Simon Calder, travel editor, The IndependentPromises, promises: the travel industry is built upon them. Unlike other businesses, months may elapse between my paying for a package, a flight or a hotel room, and actually taking delivery of it.


In an industry not celebrated for its generous trading margins, suppliers can at least savour the positive cash flow that this arrangement endows. But if promises are broken, consumer confidence is dented, and blameless providers could suffer.


Britain’s travel history is littered with brave ideas that failed to fire the imagination of travellers.


Airtours was ahead of its time in proposing northwest Costa Rica as a winter-sun destination; the programme was axed before a single departure.


The law quite rightly allows tour operators to put programmes on sale and later cancel them, refunding deposits; if every firm was obliged to operate every departure it promised, the industry would be in an even worse state.


Similarly, airlines may cancel departures up to two weeks ahead without penalty.


This winter, the practice is catching on: British Airways no longer intends to bring me back from the ABTA Travel Convention in Barcelona next month.

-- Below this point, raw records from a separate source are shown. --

theorem execBne_writes (st : StrandRef) (rs1 : Fin 32) (rs2 : Fin 32) (imm : BitVec 16) (s : State) :
    ResAll (fun t => Moves [.freeCount, .objs, .flash, .routes, .sched, .scn, .cairn, .summit, .content, .depot, .strands, .cache, .coh, .link, .hostMem, .host, .dram, .err, .mgmt, .out] s t) (execBne st rs1 rs2 imm s) := by
  unfold execBne
  repeat' first
    | with_reducible apply Moves.refl
    | with_reducible refine ResAll.imp (fun _ h => Moves.thenOp h (Within.mk rfl) ?_) (State.branch_writes ..)

theorem execBlt_writes (st : StrandRef) (rs1 : Fin 32) (rs2 : Fin 32) (imm : BitVec 16) (s : State) :
    ResAll (fun t => Moves [.freeCount, .objs, .flash, .routes, .sched, .scn, .cairn, .summit, .content, .depot, .strands, .cache, .coh, .link, .hostMem, .host, .dram, .err, .mgmt, .out] s t) (execBlt st rs1 rs2 imm s) := by
  unfold execBlt
  repeat' first
    | with_reducible apply Moves.refl
    | with_reducible refine ResAll.imp (fun _ h => Moves.thenOp h (Within.mk rfl) ?_) (State.branch_writes ..)

theorem execBge_writes (st : StrandRef) (rs1 : Fin 32) (rs2 : Fin 32) (imm : BitVec 16) (s : State) :
    ResAll (fun t => Moves [.freeCount, .objs, .flash, .routes, .sched, .scn, .cairn, .summit, .content, .depot, .strands, .cache, .coh, .link, .hostMem, .host, .dram, .err, .mgmt, .out] s t) (execBge st rs1 rs2 imm s) := by
  unfold execBge
  repeat' first
    | with_reducible apply Moves.refl
    | with_reducible refine ResAll.imp (fun _ h => Moves.thenOp h (Within.mk rfl) ?_) (State.branch_writes ..)

theorem execBltu_writes (st : StrandRef) (rs1 : Fin 32) (rs2 : Fin 32) (imm : BitVec 16) (s : State) :
    ResAll (fun t => Moves [.freeCount, .objs, .flash, .routes, .sched, .scn, .cairn, .summit, .content, .depot, .strands, .cache, .coh, .link, .hostMem, .host, .dram, .err, .mgmt, .out] s t) (execBltu st rs1 rs2 imm s) := by
  unfold execBltu
  repeat' first
    | with_reducible apply Moves.refl
    | with_reducible refine ResAll.imp (fun _ h => Moves.thenOp h (Within.mk rfl) ?_) (State.branch_writes ..)

theorem execBgeu_writes (st : StrandRef) (rs1 : Fin 32) (rs2 : Fin 32) (imm : BitVec 16) (s : State) :
    ResAll (fun t => Moves [.freeCount, .objs, .flash, .routes, .sched, .scn, .cairn, .summit, .content, .depot, .strands, .cache, .coh, .link, .hostMem, .host, .dram, .err, .mgmt, .out] s t) (execBgeu st rs1 rs2 imm s) := by
  unfold execBgeu
  repeat' first
    | with_reducible apply Moves.refl
    | with_reducible refine ResAll.imp (fun _ h => Moves.thenOp h (Within.mk rfl) ?_) (State.branch_writes ..)

theorem execJal_writes (st : StrandRef) (rd : Fin 32) (imm : BitVec 21) (s : State) :
    ResAll (fun t => Moves [.freeCount, .objs, .flash, .routes, .sched, .scn, .cairn, .summit, .content, .depot, .strands, .cache, .coh, .link, .hostMem, .host, .dram, .err, .mgmt, .out] s t) (execJal st rd imm s) := by
  unfold execJal
  repeat' first
    | with_reducible apply Moves.refl
    | assumption
    | ((with_reducible apply Within.mk); exact rfl)
    | with_reducible refine ResAll.imp (fun _ h => Moves.thenOp h (Within.mk rfl) ?_) (State.regOp_writes ..)
    | with_reducible apply ResAll.next'
    | with_reducible apply ResAll.ite
    | with_reducible apply Moves.ite
    | (with_reducible apply upd_parts <;> first | exact .inl rfl | exact .inr rfl)
    | simp only [Moves.mk_eq]
    | with_reducible refine MovesMk.upd rfl (.inl rfl) (.inl rfl) ?_ ?_
    | (with_reducible apply Moves.foldl; intro _ _)
    | dsimp only
    | split

theorem execJalr_writes (st : StrandRef) (rd : Fin 32) (rs1 : Fin 32) (imm : BitVec 16) (s : State) :
    ResAll (fun t => Moves [.freeCount, .objs, .flash, .routes, .sched, .scn, .cairn, .summit, .content, .depot, .strands, .cache, .coh, .link, .hostMem, .host, .dram, .err, .mgmt, .out] s t) (execJalr st rd rs1 imm s) := by
  unfold execJalr
  repeat' first
    | with_reducible apply Moves.refl
    | assumption
    | ((with_reducible apply Within.mk); exact rfl)
    | with_reducible apply SEff.All.okIn
    | with_reducible apply SEff.All.ite
    | with_reducible refine State.strandRun_writes (Within.mk rfl) (fun _ _ _ => ?_)
    | with_reducible apply Moves.thenOp (State.wrongPath_writes ..)
    | with_reducible apply ResAll.next'
    | with_reducible apply ResAll.ite
    | with_reducible apply Moves.ite
    | (with_reducible apply upd_parts <;> first | exact .inl rfl | exact .inr rfl)
    | simp only [Moves.mk_eq]
    | with_reducible refine MovesMk.upd rfl (.inl rfl) (.inl rfl) ?_ ?_
    | (with_reducible apply Moves.foldl; intro _ _)
    | dsimp only
    | split

theorem execCsrr_writes (st : StrandRef) (rd : Fin 32) (csr : BitVec 12) (s : State) :
    ResAll (fun t => Moves [.freeCount, .objs, .flash, .routes, .sched, .scn, .cairn, .summit, .content, .depot, .strands, .cache, .coh, .link, .hostMem, .host, .dram, .err, .mgmt, .out] s t) (execCsrr st rd csr s) := by
  unfold execCsrr
  repeat' first
    | with_reducible apply Moves.refl
    | with_reducible apply SEff.All.okIn
    | with_reducible apply SEff.All.trapIn
    | with_reducible apply SEff.All.ite
    | with_reducible refine State.strandRun_writes (Within.mk rfl) (fun _ _ _ => ?_)
    | split

theorem execCsrw_writes (st : StrandRef) (rs1 : Fin 32) (csr : BitVec 12) (s : State) :
    ResAll (fun t => Moves [.freeCount, .objs, .flash, .routes, .sched, .scn, .cairn, .summit, .content, .depot, .strands, .cache, .coh, .link, .hostMem, .host, .dram, .err, .mgmt, .out] s t) (execCsrw st rs1 csr s) := by
  unfold execCsrw
  repeat' first
    | with_reducible apply Moves.refl
    | assumption
    | ((with_reducible apply Within.mk); exact rfl)
    | with_reducible apply SEff.All.okIn
    | with_reducible apply SEff.All.trapIn
    | with_reducible refine State.strandRun_writes (Within.mk rfl) (fun _ _ _ => ?_)
    | with_reducible apply ResAll.next'
    | with_reducible apply ResAll.ite
    | with_reducible apply Moves.ite
    | (with_reducible apply upd_parts <;> first | exact .inl rfl | exact .inr rfl)
    | simp only [Moves.mk_eq]
    | with_reducible refine MovesMk.upd rfl (.inl rfl) (.inl rfl) ?_ ?_
    | (with_reducible apply Moves.foldl; intro _ _)
    | dsimp only
    | split

theorem fpEnd_writes (t' : StrandSt) (fl : Nat) (s : State) :
    SEff.All (fun t => Moves [] s t) (fpEnd t' fl s) := by
  unfold fpEnd
  repeat' first
    | with_reducible apply Moves.refl
    | with_reducible apply SEff.All.okIn
    | with_reducible apply SEff.All.ite
    | with_reducible apply SEff.All.trapIn

theorem State.fp2_writes (s : State) (st : StrandRef) (single : Bool) (rd : Fin 32) (rs1 : Fin 32) (rs2 : Fin 32) (f : Fmt → Nat → Nat → Nat → Nat × Nat) :
    ResAll (fun t => Moves [.freeCount, .objs, .flash, .routes, .sched, .scn, .cairn, .summit, .content, .depot, .strands, .cache, .coh, .link, .hostMem, .host, .dram, .err, .mgmt, .out] s t) (State.fp2 s st single rd rs1 rs2 f) := by
  unfold State.fp2
  repeat' first
    | with_reducible apply Moves.refl
    | with_reducible refine SEff.All.imp (fun _ h => Moves.thenOp h (Within.mk rfl) ?_) (fpEnd_writes ..)
    | with_reducible refine State.strandRun_writes (Within.mk rfl) (fun _ _ _ => ?_)

theorem State.fpCmp_writes (s : State) (st : StrandRef) (single : Bool) (rd : Fin 32) (rs1 : Fin 32) (rs2 : Fin 32) (f : Fmt → Nat → Nat → Bool × Nat) :
    ResAll (fun t => Moves [.freeCount, .objs, .flash, .routes, .sched, .scn, .cairn, .summit, .content, .depot, .strands, .cache, .coh, .link, .hostMem, .host, .dram, .err, .mgmt, .out] s t) (State.fpCmp s st single rd rs1 rs2 f) := by
  unfold State.fpCmp
  repeat' first
    | with_reducible apply Moves.refl
    | with_reducible refine SEff.All.imp (fun _ h => Moves.thenOp h (Within.mk rfl) ?_) (fpEnd_writes ..)
    | with_reducible refine State.strandRun_writes (Within.mk rfl) (fun _ _ _ => ?_)

theorem execFadd_writes (st : StrandRef) (single : Bool) (rd : Fin 32) (rs1 : Fin 32) (rs2 : Fin 32) (s : State) :
    ResAll (fun t => Moves [.freeCount, .objs, .flash, .routes, .sched, .scn, .cairn, .summit, .content, .depot, .strands, .cache, .coh, .link, .hostMem, .host, .dram, .err, .mgmt, .out] s t) (execFadd st single rd rs1 rs2 s) := by
  unfold execFadd
  repeat' first
    | with_reducible apply Moves.refl
    | with_reducible refine ResAll.imp (fun _ h => Moves.thenOp h (Within.mk rfl) ?_) (State.fp2_writes ..)

theorem execFsub_writes (st : StrandRef) (single : Bool) (rd : Fin 32) (rs1 : Fin 32) (rs2 : Fin 32) (s : State) :
    ResAll (fun t => Moves [.freeCount, .objs, .flash, .routes, .sched, .scn, .cairn, .summit, .content, .depot, .strands, .cache, .coh, .link, .hostMem, .host, .dram, .err, .mgmt, .out] s t) (execFsub st single rd rs1 rs2 s) := by
  unfold execFsub
  repeat' first
    | with_reducible apply Moves.refl
    | with_reducible refine ResAll.imp (fun _ h => Moves.thenOp h (Within.mk rfl) ?_) (State.fp2_writes ..)

theorem execFmul_writes (st : StrandRef) (single : Bool) (rd : Fin 32) (rs1 : Fin 32) (rs2 : Fin 32) (s : State) :
    ResAll (fun t => Moves [.freeCount, .objs, .flash, .routes, .sched, .scn, .cairn, .summit, .content, .depot, .strands, .cache, .coh, .link, .hostMem, .host, .dram, .err, .mgmt, .out] s t) (execFmul st single rd rs1 rs2 s) := by
  unfold execFmul
  repeat' first
    | with_reducible apply Moves.refl
    | with_reducible refine ResAll.imp (fun _ h => Moves.thenOp h (Within.mk rfl) ?_) (State.fp2_writes ..)

theorem execFdiv_writes (st : StrandRef) (single : Bool) (rd : Fin 32) (rs1 : Fin 32) (rs2 : Fin 32) (s : State) :
    ResAll (fun t => Moves [.freeCount, .objs, .flash, .routes, .sched, .scn, .cairn, .summit, .content, .depot, .strands, .cache, .coh, .link, .hostMem, .host, .dram, .err, .mgmt, .out] s t) (execFdiv st single rd rs1 rs2 s) := by
  unfold execFdiv
  repeat' first
    | with_reducible apply Moves.refl
    | with_reducible refine ResAll.imp (fun _ h => Moves.thenOp h (Within.mk rfl) ?_) (State.fp2_writes ..)

theorem execFsqrt_writes (st : StrandRef) (single : Bool) (rd : Fin 32) (rs1 : Fin 32) (s : State) :
    ResAll (fun t => Moves [.freeCount, .objs, .flash, .routes, .sched, .scn, .cairn, .summit, .content, .depot, .strands, .cache, .coh, .link, .hostMem, .host, .dram, .err, .mgmt, .out] s t) (execFsqrt st single rd rs1 s) := by
  unfold execFsqrt
  repeat' first
    | with_reducible apply Moves.refl
    | with_reducible refine ResAll.imp (fun _ h => Moves.thenOp h (Within.mk rfl) ?_) (State.fp2_writes ..)

theorem execFmin_writes (st : StrandRef) (single : Bool) (rd : Fin 32) (rs1 : Fin 32) (rs2 : Fin 32) (s : State) :
    ResAll (fun t => Moves [.freeCount, .objs, .flash, .routes, .sched, .scn, .cairn, .summit, .content, .depot, .strands, .cache, .coh, .link, .hostMem, .host, .dram, .err, .mgmt, .out] s t) (execFmin st single rd rs1 rs2 s) := by
  unfold execFmin
  repeat' first
    | with_reducible apply Moves.refl
    | with_reducible refine ResAll.imp (fun _ h => Moves.thenOp h (Within.mk rfl) ?_) (State.fp2_writes ..)

theorem execFmax_writes (st : StrandRef) (single : Bool) (rd : Fin 32) (rs1 : Fin 32) (rs2 : Fin 32) (s : State) :
    ResAll (fun t => Moves [.freeCount, .objs, .flash, .routes, .sched, .scn, .cairn, .summit, .content, .depot, .strands, .cache, .coh, .link, .hostMem, .host, .dram, .err, .mgmt, .out] s t) (execFmax st single rd rs1 rs2 s) := by
  unfold execFmax
  repeat' first
    | with_reducible apply Moves.refl
    | with_reducible refine ResAll.imp (fun _ h => Moves.thenOp h (Within.mk rfl) ?_) (State.fp2_writes ..)

theorem execFmadd_writes (st : StrandRef) (single : Bool) (rd : Fin 32) (rs1 : Fin 32) (rs2 : Fin 32) (s : State) :
    ResAll (fun t => Moves [.freeCount, .objs, .flash, .routes, .sched, .scn, .cairn, .summit, .content, .depot, .strands, .cache, .coh, .link, .hostMem, .host, .dram, .err, .mgmt, .out] s t) (execFmadd st single rd rs1 rs2 s) := by
  unfold execFmadd
  repeat' first
    | with_reducible apply Moves.refl
    | with_reducible refine SEff.All.imp (fun _ h => Moves.thenOp h (Within.mk rfl) ?_) (fpEnd_writes ..)
    | with_reducible refine State.strandRun_writes (Within.mk rfl) (fun _ _ _ => ?_)

theorem execFeq_writes (st : StrandRef) (single : Bool) (rd : Fin 32) (rs1 : Fin 32) (rs2 : Fin 32) (s : State) :
    ResAll (fun t => Moves [.freeCount, .objs, .flash, .routes, .sched, .scn, .cairn, .summit, .content, .depot, .strands, .cache, .coh, .link, .hostMem, .host, .dram, .err, .mgmt, .out] s t) (execFeq st single rd rs1 rs2 s) := by
  unfold execFeq
  repeat' first
    | with_reducible apply Moves.refl
    | with_reducible refine ResAll.imp (fun _ h => Moves.thenOp h (Within.mk rfl) ?_) (State.fpCmp_writes ..)

theorem execFlt_writes (st : StrandRef) (single : Bool) (rd : Fin 32) (rs1 : Fin 32) (rs2 : Fin 32) (s : State) :
    ResAll (fun t => Moves [.freeCount, .objs, .flash, .routes, .sched, .scn, .cairn, .summit, .content, .depot, .strands, .cache, .coh, .link, .hostMem, .host, .dram, .err, .mgmt, .out] s t) (execFlt st single rd rs1 rs2 s) := by
  unfold execFlt
  repeat' first
    | with_reducible apply Moves.refl
    | with_reducible refine ResAll.imp (fun _ h => Moves.thenOp h (Within.mk rfl) ?_) (State.fpCmp_writes ..)

theorem execFle_writes (st : StrandRef) (single : Bool) (rd : Fin 32) (rs1 : Fin 32) (rs2 : Fin 32) (s : State) :
    ResAll (fun t => Moves [.freeCount, .objs, .flash, .routes, .sched, .scn, .cairn, .summit, .content, .depot, .strands, .cache, .coh, .link, .hostMem, .host, .dram, .err, .mgmt, .out] s t) (execFle st single rd rs1 rs2 s) := by
  unfold execFle
  repeat' first
    | with_reducible apply Moves.refl
    | with_reducible refine ResAll.imp (fun _ h => Moves.thenOp h (Within.mk rfl) ?_) (State.fpCmp_writes ..)

theorem execFcvtl_writes (st : StrandRef) (single : Bool) (rd : Fin 32) (rs1 : Fin 32) (s : State) :
    ResAll (fun t => Moves [.freeCount, .objs, .flash, .routes, .sched, .scn, .cairn, .summit, .content, .depot, .strands, .cache, .coh, .link, .hostMem, .host, .dram, .err, .mgmt, .out] s t) (execFcvtl st single rd rs1 s) := by
  unfold execFcvtl
  repeat' first
    | with_reducible apply Moves.refl
    | with_reducible refine SEff.All.imp (fun _ h => Moves.thenOp h (Within.mk rfl) ?_) (fpEnd_writes ..)
    | with_reducible refine State.strandRun_writes (Within.mk rfl) (fun _ _ _ => ?_)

I will fly with easyJet instead, but the budget carrier is itself in the curious position of selling summer 2010 flights from a base, East Midlands, that it announced it wants to close in January.


Last week, I paid a bargain £48 for a transportational promise: an East Midlands-Palma flight at the end of June.


A minute after I bought it online, while still on the easyJet site, I found the statement announcing plans to abandon East Midlands in the new year.


The no-frills carrier says employment law requires it to carry on trading normally until the 90-day consultation.


While everyone sympathises with the staff whose jobs are threatened, the law is an ass if it encourages an airline to sell promises that are bound to be broken.


It is tough enough to sell genuine inventory, let alone flights that will never get off the ground.